Die Atelierarbeit zielt im Idealfall auf die Entwicklung kreativer Rahmenkonzepte, für die ich interessierte Künstler suche. „Lichtblitze“, „Zeitriss“, „Durchblick“, „Here right now“ – diese Serien waren als experimentelle Studien gedacht, in denen nach einer Grundstruktur eine Variation von Einzelkonzepten entstand. Das Atelier als Labor. Lernen als offener kreativer Prozess ohne interne Herrschaftsstrukturen. „Quantität statt Qualität“ war in dieser Hinsicht für einen faulen Menschen wie mich das Nonplusultra. Es gibt allerdings auch ganz deutliche Abnutzungserscheinungen. Wenn sich keine neuen medialen Erfahrungen machen lassen, verzichte ich lieber auf die Variation von alten Konzepten. Keine Rituale! Neues Spiel! Das macht mehr Spaß.

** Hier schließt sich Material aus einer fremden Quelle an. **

/-- Ingress and egress of one client. -/
structure Client where
  /-- in client signal fail (R176) -/
  fail : Bool := false
  /-- LOF, LOM or SM TIM of the ingress (R178) -/
  bdiCause : Bool := false
  /-- ingress FIFO fill: nibbles for BIT and BLOCK, non-idle blocks for IDLE (R153, R158) -/
  fill : Nat := 0
  /-- w_avg of R153, in units of 2⁻³² nibble -/
  wAvg : Int := 0
  /-- the train has started (R153) -/
  started : Bool := false
  /-- deviation of the egress buffer from its centre, in nibbles (R156) -/
  egDev : Int := 0
  /-- what the egress sends -/
  sends : EgressSignal := .data
  /-- trains of ODUs in signal fail (R168) -/
  oduFail : List Nat := []
  /-- accepted trace, four words (QY_TRACE) -/
  trace : List Word := []
  /-- current latency of the egress stage in ns (R164) -/
  latency : Nat := 0
  deriving DecidableEq, Repr

/-- A frame in the insertion buffer: its descriptor and its words (R174). -/
structure InsFrame where
  slot : Nat
  oneStep : Bool
  tsReq : Bool
  len : Nat
  words : List Word
  deriving DecidableEq, Repr

/-- An entry of the egress timestamp FIFO (R175). -/
structure TsEntry where
  slot : Nat
  msgType : Nat
  seqId : Nat
  stamp : Stamp
  deriving DecidableEq, Repr

/-- Packet interface of one quay (R174, R175). -/
structure Packets where
  /-- frames of the extraction buffer, each its descriptor and words not yet read -/
  extracted : List (List Word) := []
  /-- the insertion in progress: its frame so far, and whether it is discarded -/
  writing : Option (InsFrame × Bool) := none
  /-- frames waiting for insertion, oldest first -/
  waiting : List InsFrame := []
  /-- timestamp FIFO, oldest first, 64 entries -/
  stamps : List TsEntry := []
  deriving DecidableEq, Repr

/-! ### Native line frame (06_line_frame.md) -/

/-- A unit that receives native or interop frames: engine e is unit e, and the DEDICATED upstream subcarrier i of an engine in HUB
mode is unit 16 + 16e + i, a native receive side of its own (R310).  Units 8 to 15 do not exist. -/
abbrev RxUnit := Fin 144

/-- Time-transfer content (R204). -/
structure TtContent where
  /-- FNO[23:8] of the multiframe start that `dep` stamps -/
  seq : Nat := 0
  dep : Stamp := {}
  /-- FNO[23:8] of the far end's multiframe start that `arr` stamps -/
  arrSeq : Nat := 0
  arr : Stamp := {}
  /-- chromatic dispersion, ps/nm, 32 bits two's complement -/
  cd : Nat := 0
  /-- transmit optical frequency, MHz -/
  freq : Nat := 0
  cls : Nat := 0
  steps : Nat := 0
  flags : Nat := 0
  deriving DecidableEq, Repr

/-- The overhead fields of a frame, but FAS, ENC, TIDE and GCC (R191). -/
structure Overhead where
  fno : Tick := 0
  fnoCrc : Nat := 0
  bei : Nat := 0
  bdi : Bool := false
  rstep : Nat := 0
  pair : Bool := false
  sub : Bool := false
  hub : Bool := false
  mid : Word := 0
  laps : Word := 0
  taps : List Word := []
  tt : TtContent := {}
  ttCrcOk : Bool := true
  deriving DecidableEq, Repr

/-- A value and how many consecutive times it has come (R199, R203). -/
structure Run where
  value : Nat := 0
  count : Nat := 0
  deriving DecidableEq, Repr

/-- A frame on its way through the insertion side of a GCC: its length and words so far (R209). -/
structure GccWriting where
  len : Nat
  words : List Word
  bad : Bool
  deriving DecidableEq, Repr

/-- One general communication channel of an engine (R208, R209). -/
structure Gcc where
  /-- frames of the receive buffer, each its descriptor and words not yet read -/
  rx : List (List Word) := []
  writing : Option GccWriting := none
  /-- frames waiting to be sent, oldest first, in octets -/
  tx : List (List Byte) := []
  /-- octets of the oldest frame already sent, flags and stuffing included -/
  sent : Nat := 0
  deriving DecidableEq, Repr

/-- Framing of one engine beside its registers (R196 to R224). -/
structure LineFrame where
  /-- frame position in symbols, and whether the receiver has been in frame at it since it was dropped (R212, R214) -/
  pos : Nat := 0
  held : Bool := false
  inFrame : Bool := false
  /-- candidates opened in the last frame, and positions confirmed in this one (R210) -/
  cands : List Nat := []
  confirmed : List Nat := []
  /-- consecutive errored FAS in IF, consecutive matches at the old position in OOF -/
  fasBad : Nat := 0
  oldGood : Nat := 0
  /-- consecutive ticks out of frame and in frame (R213) -/
  oofTicks : Nat := 0
  ifTicks : Nat := 0
  /-- E of R215, and the block boundary last passed by the receive contexts (R296) -/
  expect : Tick := 0
  encBlock : Option Tick := none
  /-- FNO of the last delivered frame if it was valid, and whether it differed from E -/
  last : Option (Tick × Bool) := none
  /-- the last two delivered frames were valid with FNO incrementing by 1, both different from E or not -/
  pairOk : Bool := false
  pairOff : Bool := false
  /-- consecutive delivered frames not in order -/
  badRun : Nat := 0
  bdi : Run := {}
  laps : Run := {}
  fmtBad : Nat := 0
  fmtGood : Nat := 0
  midBad : Nat := 0
  midGood : Nat := 0
  /-- consecutive frames whose TTCRC passes, and the content last received and accepted -/
  ttRun : Nat := 0
  ttRx : TtContent := {}
  ttAcc : TtContent := {}
  /-- content sent (R206) -/
  ttTx : TtContent := {}
  /-- accepted LAPS -/
  lapsAcc : Nat := 0
  /-- codewords counted uncorrectable in the present tick and an SBIP violation seen in it, kept for a carrier pair at engine 2d (R217,
  R221); BDI and BEI of the present transmit frame (R198) -/
  ucw : Nat := 0
  viol : Bool := false
  txBdi : Bool := false
  txBei : Nat := 0
  /-- FEB of the present tick, kept as `ucw` is, and whether BEI was 0xFF in it (R199, R221) -/
  feb : Nat := 0
  fdNow : Bool := false
  deriving DecidableEq, Repr

/-- What one second has shown of a section (R221, R222). -/
structure SecondCount where
  /-- blocks of the second (B of R222) -/
  blocks : Nat := 0
  eb : Nat := 0
  d : Nat := 0
  feb : Nat := 0
  fd : Nat := 0
  ticks : Nat := 0
  deriving DecidableEq, Repr

/-- Performance monitoring of one section: the second in progress, the last ten seconds, oldest first, and the availability of
the two directions as committed (R222 to R224). -/
structure Section where
  now : SecondCount := {}
  waiting : List SecondCount := []
  nearDown : Bool := false
  farDown : Bool := false
  deriving DecidableEq, Repr

/-- How a frame of a communication channel ends (R209). -/
inductive GccEnd where
  | good | badFcs | aborted
  deriving DecidableEq, Repr

/-! ### Coherent line engines (07_coherent_line_engine.md) -/

/-- A ramp in progress (R248): its levels in units of 1/4,095, its duration in µs, the boundary count at its start. -/
structure Ramp where
  l0 : Nat
  l1 : Nat
  us : Nat
  since : Nat
  deriving DecidableEq, Repr

/-- A line engine beside its registers. -/
structure Engine where
  /-- driver ramp, laser ramp and swing ramp (R248, R250, R252) -/
  ramp : Option Ramp := none
  laserRamp : Option Ramp := none
  swingRamp : Option Ramp := none
  /-- L_R of R252 with SRC = 1, in units of 1/4,095 -/
  laser : Nat := 0
  /-- attenuation the drivers have -/
  swing : Nat := 24
  /-- fault holds of R247: driver fault and whether TX_EN has since been 0, die-to-die link, class T change, service mode, thermal -/
  driverFault : Bool := false
  driverAck : Bool := false
  d2dFault : Bool := false
  classT : Bool := false
  modeHold : Bool := false
  thermal : Bool := false
  /-- a mate hold has just been released: the next lighting takes the takeover time (R248) -/
  takeover : Bool := false
  /-- the mate hold darkens with the takeover time (R445, R448) -/
  darkTake : Bool := false
  /-- started in LOS and not yet declared in LOS (R259) -/
  fresh : Bool := false
  /-- fast re-acquisition in progress, or wanted when the signal returns (R258) -/
  fast : Bool := false
  /-- LOCKED, or in the EQ step of a fast re-acquisition, when LOS was entered (R258) -/
  wasLocked : Bool := false
  /-- elapsed-boundary counts: entry to the present receive state, to the acquisition, to LOS -/
  since : Nat := 0
  acqSince : Nat := 0
  losAt : Nat := 0
  /-- the CD step searches the full range, or the hint window (R256, R257) -/
  fullCd : Bool := false
  hint : Bool := false
  /-- converter faults (R245) -/
  rxFault : Bool := false
  deriving DecidableEq, Repr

Der zeitliche Abstand der Ereignisse vor Ort ist größer geworden. Es gibt jedoch noch jede Menge Ideen für Eingriffe in den Öffentlichen Raum. Leider läßt sich dabei nicht immer auf die Methode „TATA Wild-west“ zurückgreifen. Und das liebe Geld. Die Selbstausbeutung kennt auch unter Künstlern Grenzen. Dennoch. Die gesellschaftliche Herausforderung an die freie Meinungsäußerung war vielleicht nie größer als heute. Also macht man natürlich weiter. Aus Selbstschutz.